Он механически продолжал действовать так, как полагается действовать во время операции второму хирургу. Но поймал себя на том, что не только внимание, а и зрение его как бы раздваивается. Перехватывая пеаном сосуд, отодвигая пинцетом ткань, ловя ускользающую мышцу, он вместе с тем неотрывно следил за руками Мезенцева. Это было ни с чем не сравнимое напряжение. Когда операция кончилась и они вдвоем с Фэфэ вышли в предоперационную, Львовский испытывал такую усталость, словно в полной боевой выкладке пробежал пять километров в гору. Даже Мезенцев, никогда не замечавший или не желавший замечать настроение товарищей, удивленно приподнял свою не по возрасту черную бровь:

– Какие-нибудь неприятности, Матвей Анисимович?

Что ответить? Мезенцев явно не понимает того, что с ним происходит. Львовский не допускал мысли, что Фэфэ позволил бы себе оперировать, понимая… А если не понимает, то и не поверит. Просто не поверит.

Он отвернулся, скидывая халат.

– Устал немножко, Федор Федорович.

– Да, да, – рассеянно отозвался Мезенцев, – все мы устаем понемногу…

В этот день Львовскому не удалось поймать ни Юлию Даниловну, с которой он хотел посоветоваться, ни Степняка, которому он считал обязательным сообщить о своих опасениях. Обоих зачем-то вызвали в райком. Значит, до завтра. Жаль Фэфэ, но каждая следующая операция всемогущего Мезенцева может оказаться роковой для человека, вверяющего ему свою жизнь. А раз так…

Но и на следующее утро Львовскому не удалось поговорить ни со Степняком, ни с Лозняковой. Уже в раздевалке по хмурому лицу гардеробщицы он понял, что в больнице случилась какая-то неприятность. На площадке лестницы Анна Витальевна Седловец поджидала ушедший наверх лифт. Халат ее, как всегда, был застегнут криво, из переполненной хозяйственной сумки вызывающе торчали рыбьи хвосты.

– Свежих карпов достала! – радостно сообщила она, но тут же озабоченно вздохнула: – Слышали наши новости?

– Какие?

– Очень печальные. – Она понизила голос: – У Рыбаша на столе под ножом умерла больная.

– Когда? Кто сказал?

– Сегодня ночью. Вся больница знает.

Лифт дошел до верхнего этажа. Похожие на змеи металлические тросы перестали двигаться. Гулко хлопнула дверь. Львовский нажал кнопку вызова, и тросы опять задвигались.
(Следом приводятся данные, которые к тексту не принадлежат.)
/-- SPARE_TIMEOUT (R249). -/
def execSpareTimeout (h : Hw) (p : Nat) : Hw :=
  match (h.port p).spare with
  | some s =>
    if s.passed then h else (h.updPort p fun pt => { pt with spare := none, spareDead := true }).raise (evSpareFailed p)
  | none => h

/-! ## Sending on one lane -/

/-- The 66-bit block of a payload on a lane: header 1 for data and 2 for control, payload scrambled (R225, R226). -/
def Lane.block (l : Lane) (ctl : Bool) (w : Word64) : BitVec 66 × Lane :=
  let (bs, reg) := scramble l.scr (bitsOf w)
  (setFld (BitVec.ofNat 66 ((ofBools 64 bs).toNat * 4)) 1 0 (if ctl then 2 else 1), { l with scr := reg })

/-- The header and the descrambled payload of a block, and the lane after it (R225 to R227). -/
def Lane.receive (l : Lane) (b : BitVec 66) : Nat × Word64 × Lane :=
  let (bs, reg) := descramble l.descr (bitsOf (b.extractLsb' 2 64))
  (fld b 1 0, ofBools 64 bs, { l with descr := reg })

def EavePort.lane (pt : EavePort) (l : Nat) : Lane := pt.lanes.getD l {}
def EavePort.setLane (pt : EavePort) (l : Nat) (x : Lane) : EavePort := { pt with lanes := pt.lanes.set l x }

/-- The payload of a COEFF block of lane l, with the standing request for the partner (Table 8.4). -/
def Hw.coeffWord (h : Hw) (p l : Nat) : Word64 :=
  let x := (h.port p).lane l
  let t := h.reg (eaveA p (0x200 + 4 * l))
  BitVec.ofNat 64 (0xC5 + 2 ^ 8 * l + 2 ^ 16 * x.req.toNat + (if x.ready then 2 ^ 23 else 0) +
    2 ^ 24 * x.statPre + 2 ^ 26 * x.statPost + 2 ^ 32 * fld t 3 0 + 2 ^ 36 * fld t 12 8 + 2 ^ 41 * fld t 22 16)

/-- Send a COEFF block on lane l. -/
def Hw.sendCoeff (h : Hw) (p l : Nat) : Hw :=
  let (b, x) := ((h.port p).lane l).block true (h.coeffWord p l)
  (h.updPort p fun pt => pt.setLane l x).emit (.laneBlock p l b)

/-! ## TRAIN (R220, R221, R224) -/

/-- One tap request: the new magnitude and the status (Table 8.4, R215). `other` is the magnitude of the other tap. -/
def tapRequest (req v top other : Nat) : Nat × Nat :=
  if req = 1 then (if v = 0 then (0, 2) else (v - 1, 1))
  else if req = 2 then (if v = top then (v, 2) else if v + 1 + other > 24 then (v, 3) else (v + 1, 1))
  else (v, 0)

/-- Act on the requests of a received COEFF block. A request stands until its status changes, so it acts once, when the
status of its tap reads none. -/
def Hw.coeffRequest (h : Hw) (p l : Nat) (w : Word64) : Hw :=
  let t := h.reg (eaveA p (0x200 + 4 * l))
  let pre := fld t 3 0
  let post := fld t 12 8
  let x := (h.port p).lane l
  let set (h : Hw) (a b sa sb : Nat) : Hw :=
    (h.setTaps p l a b).updPort p fun pt => pt.setLane l { pt.lane l with statPre := sa, statPost := sb }
  let preset := fld w 22 20
  if 1 ≤ preset ∧ preset ≤ 5 then
    if x.statPre = 0 ∧ x.statPost = 0 then
      let (a, b) := presetTaps (preset - 1)
      set h a b 1 1
    else h
  else
    let rp := fld w 17 16 % 3
    let rq := fld w 19 18 % 3
    let (a, sa) := if rp = 0 then (pre, 0) else if x.statPre = 0 then tapRequest rp pre 12 post else (pre, x.statPre)
    let (b, sb) := if rq = 0 then (post, 0) else if x.statPost = 0 then tapRequest rq post 20 a else (post, x.statPost)
    set h a b sa sb

/-- Lanes ready at this receiver and at the partner's. -/
def EavePort.readyLanes (pt : EavePort) : List Nat := (List.range 19).filter fun l => (pt.lane l).ready
def EavePort.partnerLanes (pt : EavePort) : List Nat := (List.range 19).filter fun l => (pt.lane l).partnerReady

/-- Lane of each role when only some lanes are ready: its own, or lane 18 for the lowest that needs it (R221). -/
def roleMap (ready : List Nat) : List (Nat × Bool) :=
  let need := (List.range 18).filter fun r => !ready.contains r
  let sub := if ready.contains 18 then need.head? else none
  (List.range 18).map fun r =>
    if ready.contains r then (r, false) else if sub = some r then (18, false) else (r, true)

/-- The receive map of R221: LANE_ERASED for each role that it leaves without a ready lane and that was not erased yet. -/
def Hw.mapRoles (h : Hw) (p : Nat) : Hw :=
  let ready := (h.port p).readyLanes
  let m := roleMap ready
  let h := (List.range 18).foldl (fun h r =>
    let (l, e) := m.getD r (r, false)
    let was := h.roleErased p r
    let h := h.setRole p r l e
    if e && !was then (h.raise (evLaneErased p)).ecount p 7 else h) h
  let used := m.any fun x => x.1 == 18
  let h := (h.noteErased p).eset p 4 21 21 (if used then 1 else 0)
  h.updPort p fun pt => { pt with spareDead := used || !ready.contains 18 }

/-- ALIGN is entered with role maps for both directions. -/
def Hw.enterAlign (h : Hw) (p : Nat) : Hw :=
  let h := h.mapRoles p
  h.updPort p fun pt => { pt with
    state := .align
    txRole := (roleMap pt.partnerLanes).map (·.1) }

/-- The header of a block on lane l: block lock comes with 64 valid headers in a row, and goes when 16 of the last 64 are
invalid (R227). -/
def Hw.noteHeader (h : Hw) (p l : Nat) (ok : Bool) : Hw :=
  let x := (h.port p).lane l
  let x := { x with hdrs := (ok :: x.hdrs).take 64, good := if ok then min 64 (x.good + 1) else 0 }
  let h := h.updPort p fun pt => pt.setLane l x
  if 16 ≤ (x.hdrs.filter (!·)).length then h.eset p 0xC l l 0
  else if x.good = 64 then h.eset p 0xC l l 1 else h

/-- The receiver's standing request on a lane: it gives way to the next one, `want`, once it asks nothing or the partner's
status for it has changed (R224). -/
def Lane.nextReq (x : Lane) (w : Word64) (want : BitVec 7) : BitVec 7 :=
  let moved (now seen : Nat) : Bool := now != seen
  let preDone := fld x.req 1 0 % 3 == 0 || moved (fld w 25 24) x.seenPre
  let postDone := fld x.req 3 2 % 3 == 0 || moved (fld w 27 26) x.seenPost
  let setDone := fld x.req 6 4 == 0 || moved (fld w 25 24) x.seenPre || moved (fld w 27 26) x.seenPost
  if preDone && postDone && setDone then want
  else setFld (setFld x.req 1 0 (if preDone then 0 else fld x.req 1 0)) 3 2 (if postDone then 0 else fld x.req 3 2)

/-- COEFF_BLOCK: lane l receives a block of COEFF training. Its header counts toward block lock, and once the lane is locked
the receiver obeys its requests and notes the partner's statuses. `accept` says whether this receiver accepts the lane's
coefficients, and `want` what it asks of the partner next: those are findings of its own (R220, R224). On the spare lane
the block serves the sequence of R247. -/
def execCoeffBlock (h : Hw) (p l : Nat) (blk : BitVec 66) (accept : Bool) (want : BitVec 7) : Hw :=
  if p ≥ 12 ∨ l ≥ 19 then h else
  let pt := h.port p
  let spareLane := pt.carriesSets && l == 18 && (pt.spare.isSome || pt.txSpare.isSome)
  if !(pt.state == .train || spareLane) || !h.portRuns p then h else
  let (hd, w, x) := (pt.lane l).receive blk
  let h := (h.updPort p fun pt => pt.setLane l x).noteHeader p l (hd == 1 || hd == 2)
  let lock := h.bget (eaveA p 0xC) l
  let h := h.updPort p fun pt => pt.setLane l { pt.lane l with ready := lock && accept }
  if !lock || hd != 2 || fld w 7 0 != 0xC5 || fld w 12 8 != l then h else
  let h := h.updPort p fun pt => pt.setLane l { pt.lane l with
    partnerReady := bit w 23, req := (pt.lane l).nextReq w want, seenPre := fld w 25 24, seenPost := fld w 27 26 }
  let h := (h.coeffRequest p l w).sendCoeff p l
  let pt := h.port p
  if pt.state = .train then
    if pt.readyLanes.length = 19 ∧ pt.partnerLanes.length = 19 then h.enterAlign p else h
  else
    h.updPort p fun pt => { pt with
      spare := pt.spare.map fun s => { s with ready := s.ready || (lock && accept) }
      txSpare := pt.txSpare.map fun s => (s.1, s.2 && !bit w 23) }

/-- TRAIN_TIMEOUT: 100 ms have passed (R220, R222). A TRAIN that ends with 16 or fewer ready lanes records LAST_FAIL 1, TRAIN
timeout; code 2, too few ready lanes, is recorded when deskew leaves too few (DESIGN CHOICE: Table 8.14 does not say which
code applies here; log entries 31 and 61). -/
def execTrainTimeout (h : Hw) (p : Nat) : Hw :=
  let pt := h.port p
  if pt.state ≠ .train then h
  else if 17 ≤ pt.readyLanes.length ∧ 17 ≤ pt.partnerLanes.length then h.enterAlign p
  else h.failTraining p 1

/-- ALIGN_TIMEOUT (R217, R222). -/
def execAlignTimeout (h : Hw) (p : Nat) : Hw := if (h.port p).state = .align then h.failTraining p 3 else h

/-- CALIBRATE_TIMEOUT (R217, R222). -/
def execCalibrateTimeout (h : Hw) (p : Nat) : Hw := if (h.port p).state = .calibrate then h.failTraining p 4 else h

/-- RETRY_WAIT_END (R217). -/
def execRetryWaitEnd (h : Hw) (p : Nat) : Hw := if (h.port p).state = .retryWait then h.enterDetect p else h

/-! ## Receiving a block set (R228 to R232, R236, R245, R246) -/

/-- What a receiver makes of the blocks that arrived together on its lanes. -/
inductive RxSet where
  | marker (w : Word64)
  | data (p : BitVec 1024)
  | control (p : BitVec 1024)
  /-- Uncorrectable, or of a failing CRC. -/
  | bad
deriving DecidableEq, Repr

/-- An uncorrectable block set: counted and raised; 256 in a row lose the partner of an ACTIVE port whose direction is awake
(R236, R253, R254). -/
def Hw.badSet (h : Hw) (p : Nat) : Hw :=
  let h := (h.ecount p 1).raise (evEaveUncorrectable p)
  let h := h.updPort p fun pt => { pt with badRun := pt.badRun + 1 }
  let pt := h.port p
  if pt.state = .active ∧ pt.rxSleep = 0 ∧ 256 ≤ pt.badRun then h.partnerLost p else h

/-- Headers of one block set, a header that differs from the majority counting as invalid; a lane that loses block lock
loses its role (R227, R232, R246, R253). -/
def Hw.noteHeaders (h : Hw) (p : Nat) (hs : List Nat) (major : Option Nat) : Hw :=
  (List.range 19).foldl (fun h l =>
    let hd := hs.getD l 0
    let carries := (List.range 18).any fun r => h.roleLane p r = l
    let ok := (hd = 1 || hd = 2) && (!carries || major.isNone || major = some hd)
    let was := h.bget (eaveA p 0xC) l
    let h := h.noteHeader p l ok
    if was && !h.bget (eaveA p 0xC) l && (h.port p).rxSleep == 0 then h.eraseLane p l else h) h

/-- A corrected column counts in CNT_0 and against the lane of its role; more than LIMIT within 2^20 block sets erase the
role (R245, R246). -/
def Hw.noteCorrected (h : Hw) (p r : Nat) : Hw :=
  let h := h.ecount p 0
  let l := h.roleLane p r
  let now := (h.port p).rxCount
  let es := (now :: ((h.port p).lane l).errs).filter fun n => decide (now < n + 2 ^ 20)
  let h := h.updPort p fun pt => pt.setLane l { pt.lane l with errs := es }
  if es.length > h.eget p 0x14 15 0 then h.eraseRole p r else h

/-- The comparison of step 5 of Table 8.11: lane 18 against the decoded role. -/
def Hw.compareSpare (h : Hw) (p : Nat) (w18 : Word64) (roles : List Word64) : Hw :=
  h.updPort p fun pt => { pt with spare := pt.spare.map fun s =>
    if !s.ready then s else { s with matched := if roles.getD s.role 0 = w18 then s.matched + 1 else 0 } }

/-- One of the 16 block sets that follow an announced sleep of the partner has arrived; after the last, the direction sleeps
(R252). LANE_STAT.LOCKED keeps what it read (DESIGN CHOICE: no rule says what it reads while the direction sleeps; log entry 64). -/
def EavePort.nearRxSleep (pt : EavePort) : EavePort :=
  match pt.rxSleepAfter with
  | some (n + 1, s) => if n = 0 then { pt with rxSleepAfter := none, rxSleep := s } else { pt with rxSleepAfter := some (n, s) }
  | _ => pt

/-- Receive one block set: its type and payload, and the state after the receiver's own counting. -/
def Hw.rxSet (h : Hw) (p : Nat) (blks : List (BitVec 66)) : RxSet × Hw :=
  let pt := h.port p
  let rx := (List.range 19).map fun l => (pt.lane l).receive (blks.getD l 0)
  let h := h.updPort p fun pt => { pt with
    lanes := rx.map (·.2.2), rxCount := pt.rxCount + 1, sinceRx := pt.sinceRx + 1 }
  let h := h.updPort p EavePort.nearRxSleep
  let erased := h.erasedRoles p
  let live := (List.range 18).filter fun r => !erased.contains r
  let at' (r : Nat) : Nat × Word64 × Lane := rx.getD (h.roleLane p r) (0, 0, {})
  let nd := (live.filter fun r => (at' r).1 = 1).length
  let nc := (live.filter fun r => (at' r).1 = 2).length
  let major := if 2 * nd > live.length then some 1 else if 2 * nc > live.length then some 2 else none
  let codes := live.filter fun r => (at' r).1 = 2 && fld (at' r).2.1 7 0 == 0xE6
  if 2 * codes.length > live.length then
    let h := (h.updPort p fun pt => { pt with badRun := 0 }).noteHeaders p (rx.map (·.1)) (some 2)
    (.marker ((codes.head?.map fun r => (at' r).2.1).getD 0), h)
  else
    let h := h.noteHeaders p (rx.map (·.1)) major
    match major with
    | none => (.bad, h.badSet p)
    | some m =>
      let (found, fixed) := rsDecodeSet erased ((List.range 18).map fun r => (at' r).2.1)
      let h := fixed.foldl (fun h r => h.noteCorrected p r) h
      match found with
      | none => (.bad, h.badSet p)
      | some ws =>
        let v := payloadOf ws
        if !crcOk v || (m = 1 && fld v 3 0 > 9) then (.bad, h.badSet p)
        else
          let h := h.updPort p fun pt => { pt with badRun := 0 }
          let h := h.compareSpare p (rx.getD 18 (0, 0, {})).2.1 ws
          (if m = 1 then .data v else .control v, h)

/-- Block sets are received in ALIGN, CALIBRATE and ACTIVE while the direction is awake (R253). -/
def Hw.rxOpen (h : Hw) (p : Nat) : Bool :=
  decide (p < 12) && (h.port p).carriesSets && (h.port p).rxSleep == 0 && h.portRuns p

/-! ## Symbols (R237 to R239) -/

/-- KIND code of a symbol (Table 8.8). -/
def symCode : SymKind → Nat
  | .frameGo => 1 | .stallReq => 2 | .release => 3 | .stretch => 4 | .haltNow => 5 | .haltAtEnd => 6
  | .trigger => 7 | .throttle => 8 | .runCtrl => 9

def symOfCode (n : Nat) : Option SymKind :=
  if n = 1 then some .frameGo else if n = 2 then some .stallReq else if n = 3 then some .release
  else if n = 4 then some .stretch else if n = 5 then some .haltNow else if n = 6 then some .haltAtEnd
  else if n = 7 then some .trigger else if n = 8 then some .throttle else if n = 9 then some .runCtrl else none

/-- The symbol entry of Table 8.7. -/
def symEntry (s : Sym) : Nat := symCode s.kind + 2 ^ 4 * (s.eff % 1024) + 2 ^ 16 * (s.origin % 64) + 2 ^ 22 * (s.arg % 1024)

/-- The effect clock that an EFFECT field names, and whether it has already passed, by at most 511 clocks (R238). A symbol
that is up to H clocks ahead has not passed (R127). -/
def effectClock (horizon clk e : Nat) : Nat × Bool :=
  let ahead := (e + 1024 - clk % 1024) % 1024
  if ahead ≤ max 512 horizon then (clk + ahead, false) else (clk, true)

/-- The configuration clock count that a FRAME_GO tells a member: the head sent it at EFFECT − H, and it has travelled the
tree distance (R238). `clk` is the present count, to which it is the nearest. -/
def alignedClock (clk horizon distance e : Nat) : Nat :=
  let want := (e + 1024 - horizon % 1024 + distance) % 1024
  let ahead := (want + 1024 - clk % 1024) % 1024
  if ahead ≤ 512 || clk + ahead < 1024 then clk + ahead else clk + ahead - 1024

/-- The first FRAME_GO after a level-change gap re-aligns the count of a member (R238). -/
def Hw.realign (h : Hw) (k : SymKind) (e : Nat) : Hw :=
  if h.seq.realign && k == .frameGo && h.isMember then
    { h with seq := { h.seq with realign := false, clk := alignedClock h.seq.clk h.seq.horizon h.conf.distance e } }
  else h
Лифт опускался с негромким, ровным гудением.

– А подробности?

– Подробности услышим на врачебной конференции.

– Но вы-то откуда знаете?

– Это неважно, – Анна Витальевна обиженно поджала губы. – Можете не сомневаться, информация точная. Я здесь с восьми утра, забегала за старыми газетами – в этом паршивом магазине рыбу без бумаги отпускают.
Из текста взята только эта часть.